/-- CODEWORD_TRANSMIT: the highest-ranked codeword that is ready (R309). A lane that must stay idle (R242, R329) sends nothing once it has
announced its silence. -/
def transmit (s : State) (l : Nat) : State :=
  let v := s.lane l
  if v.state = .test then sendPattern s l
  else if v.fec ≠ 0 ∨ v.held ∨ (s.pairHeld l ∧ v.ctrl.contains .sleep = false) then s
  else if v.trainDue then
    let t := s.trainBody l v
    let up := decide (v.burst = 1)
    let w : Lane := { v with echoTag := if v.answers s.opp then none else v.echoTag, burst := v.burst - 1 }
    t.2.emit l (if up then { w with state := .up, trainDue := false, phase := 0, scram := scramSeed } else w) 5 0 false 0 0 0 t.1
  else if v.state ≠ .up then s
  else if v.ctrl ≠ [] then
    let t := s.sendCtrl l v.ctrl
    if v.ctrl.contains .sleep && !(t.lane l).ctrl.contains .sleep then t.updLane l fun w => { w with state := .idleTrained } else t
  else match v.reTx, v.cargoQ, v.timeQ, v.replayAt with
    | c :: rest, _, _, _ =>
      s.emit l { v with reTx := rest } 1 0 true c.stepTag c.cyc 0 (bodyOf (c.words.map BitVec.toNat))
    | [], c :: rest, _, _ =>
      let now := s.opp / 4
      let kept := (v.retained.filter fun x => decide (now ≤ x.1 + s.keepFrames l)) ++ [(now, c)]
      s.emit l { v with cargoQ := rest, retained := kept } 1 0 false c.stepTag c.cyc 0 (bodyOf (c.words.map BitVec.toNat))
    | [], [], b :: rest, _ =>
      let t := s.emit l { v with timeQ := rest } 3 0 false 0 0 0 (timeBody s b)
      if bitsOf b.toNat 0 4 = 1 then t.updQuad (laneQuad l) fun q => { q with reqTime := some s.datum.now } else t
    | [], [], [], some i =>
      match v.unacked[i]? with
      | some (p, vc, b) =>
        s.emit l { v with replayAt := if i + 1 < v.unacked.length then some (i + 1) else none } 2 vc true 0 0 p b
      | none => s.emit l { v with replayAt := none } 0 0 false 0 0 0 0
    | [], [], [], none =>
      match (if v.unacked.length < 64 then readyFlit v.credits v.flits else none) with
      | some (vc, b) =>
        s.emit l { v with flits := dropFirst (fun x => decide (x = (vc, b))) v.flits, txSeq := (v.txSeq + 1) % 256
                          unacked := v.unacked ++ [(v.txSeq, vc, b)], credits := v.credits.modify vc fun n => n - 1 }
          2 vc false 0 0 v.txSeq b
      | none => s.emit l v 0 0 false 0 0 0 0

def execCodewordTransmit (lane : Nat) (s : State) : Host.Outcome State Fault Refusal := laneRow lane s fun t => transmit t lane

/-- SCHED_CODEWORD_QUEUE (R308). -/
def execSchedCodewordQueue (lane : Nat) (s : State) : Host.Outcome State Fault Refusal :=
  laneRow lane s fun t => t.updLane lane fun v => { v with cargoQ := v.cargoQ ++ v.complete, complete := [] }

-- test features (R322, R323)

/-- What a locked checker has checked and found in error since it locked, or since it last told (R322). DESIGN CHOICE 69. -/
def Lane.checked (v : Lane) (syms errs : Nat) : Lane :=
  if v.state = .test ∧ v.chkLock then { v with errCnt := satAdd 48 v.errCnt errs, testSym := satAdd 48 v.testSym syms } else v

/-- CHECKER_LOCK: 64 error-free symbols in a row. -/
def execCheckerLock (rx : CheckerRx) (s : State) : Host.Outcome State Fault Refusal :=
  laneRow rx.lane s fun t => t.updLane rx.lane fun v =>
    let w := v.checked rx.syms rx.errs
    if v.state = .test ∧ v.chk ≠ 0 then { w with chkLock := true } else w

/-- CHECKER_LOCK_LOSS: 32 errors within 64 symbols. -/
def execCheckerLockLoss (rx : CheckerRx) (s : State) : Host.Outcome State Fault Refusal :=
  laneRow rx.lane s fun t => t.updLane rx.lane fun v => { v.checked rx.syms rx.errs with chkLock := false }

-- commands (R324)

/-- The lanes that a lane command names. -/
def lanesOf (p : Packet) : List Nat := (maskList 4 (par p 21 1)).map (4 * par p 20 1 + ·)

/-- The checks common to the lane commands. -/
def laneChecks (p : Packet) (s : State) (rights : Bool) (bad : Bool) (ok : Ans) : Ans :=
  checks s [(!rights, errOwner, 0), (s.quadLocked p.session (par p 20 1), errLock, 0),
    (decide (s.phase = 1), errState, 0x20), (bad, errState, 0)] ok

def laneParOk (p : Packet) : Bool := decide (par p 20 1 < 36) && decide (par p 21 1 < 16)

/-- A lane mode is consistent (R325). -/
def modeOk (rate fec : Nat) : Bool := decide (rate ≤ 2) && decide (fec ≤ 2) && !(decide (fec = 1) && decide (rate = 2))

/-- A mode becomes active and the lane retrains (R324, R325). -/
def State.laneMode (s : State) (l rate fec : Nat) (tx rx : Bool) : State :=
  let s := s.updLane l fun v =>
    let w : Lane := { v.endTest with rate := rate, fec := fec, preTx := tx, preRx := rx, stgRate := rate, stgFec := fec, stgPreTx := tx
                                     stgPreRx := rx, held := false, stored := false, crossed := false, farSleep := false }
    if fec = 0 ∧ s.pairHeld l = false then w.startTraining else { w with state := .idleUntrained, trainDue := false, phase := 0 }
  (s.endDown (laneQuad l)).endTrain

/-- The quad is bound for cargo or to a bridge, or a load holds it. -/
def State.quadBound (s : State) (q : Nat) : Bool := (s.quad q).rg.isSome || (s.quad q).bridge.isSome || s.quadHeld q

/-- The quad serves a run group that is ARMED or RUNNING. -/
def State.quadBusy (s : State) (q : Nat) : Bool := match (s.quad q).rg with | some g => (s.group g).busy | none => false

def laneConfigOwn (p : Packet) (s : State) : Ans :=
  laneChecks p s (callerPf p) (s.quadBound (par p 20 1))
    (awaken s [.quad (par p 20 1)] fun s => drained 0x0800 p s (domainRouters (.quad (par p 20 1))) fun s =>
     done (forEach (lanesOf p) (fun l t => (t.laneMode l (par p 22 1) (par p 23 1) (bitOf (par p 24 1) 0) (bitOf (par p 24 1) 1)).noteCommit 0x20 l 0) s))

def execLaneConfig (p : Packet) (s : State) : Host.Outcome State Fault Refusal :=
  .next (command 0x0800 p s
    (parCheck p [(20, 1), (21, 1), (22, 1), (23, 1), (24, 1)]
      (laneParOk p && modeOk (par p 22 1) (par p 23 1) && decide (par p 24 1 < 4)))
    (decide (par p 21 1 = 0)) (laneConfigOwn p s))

★ ★ ★

▶ **Work order**
Lines holding "laneMode": copy each one from the records above.

▶ **Task solution**
def State.laneMode (s : State) (l rate fec : Nat) (tx rx : Bool) : State :=
     done (forEach (lanesOf p) (fun l t => (t.laneMode l (par p 22 1) (par p 23 1) (bitOf (par p 24 1) 0) (bitOf (par p 24 1) 1)).noteCommit 0x20 l 0) s))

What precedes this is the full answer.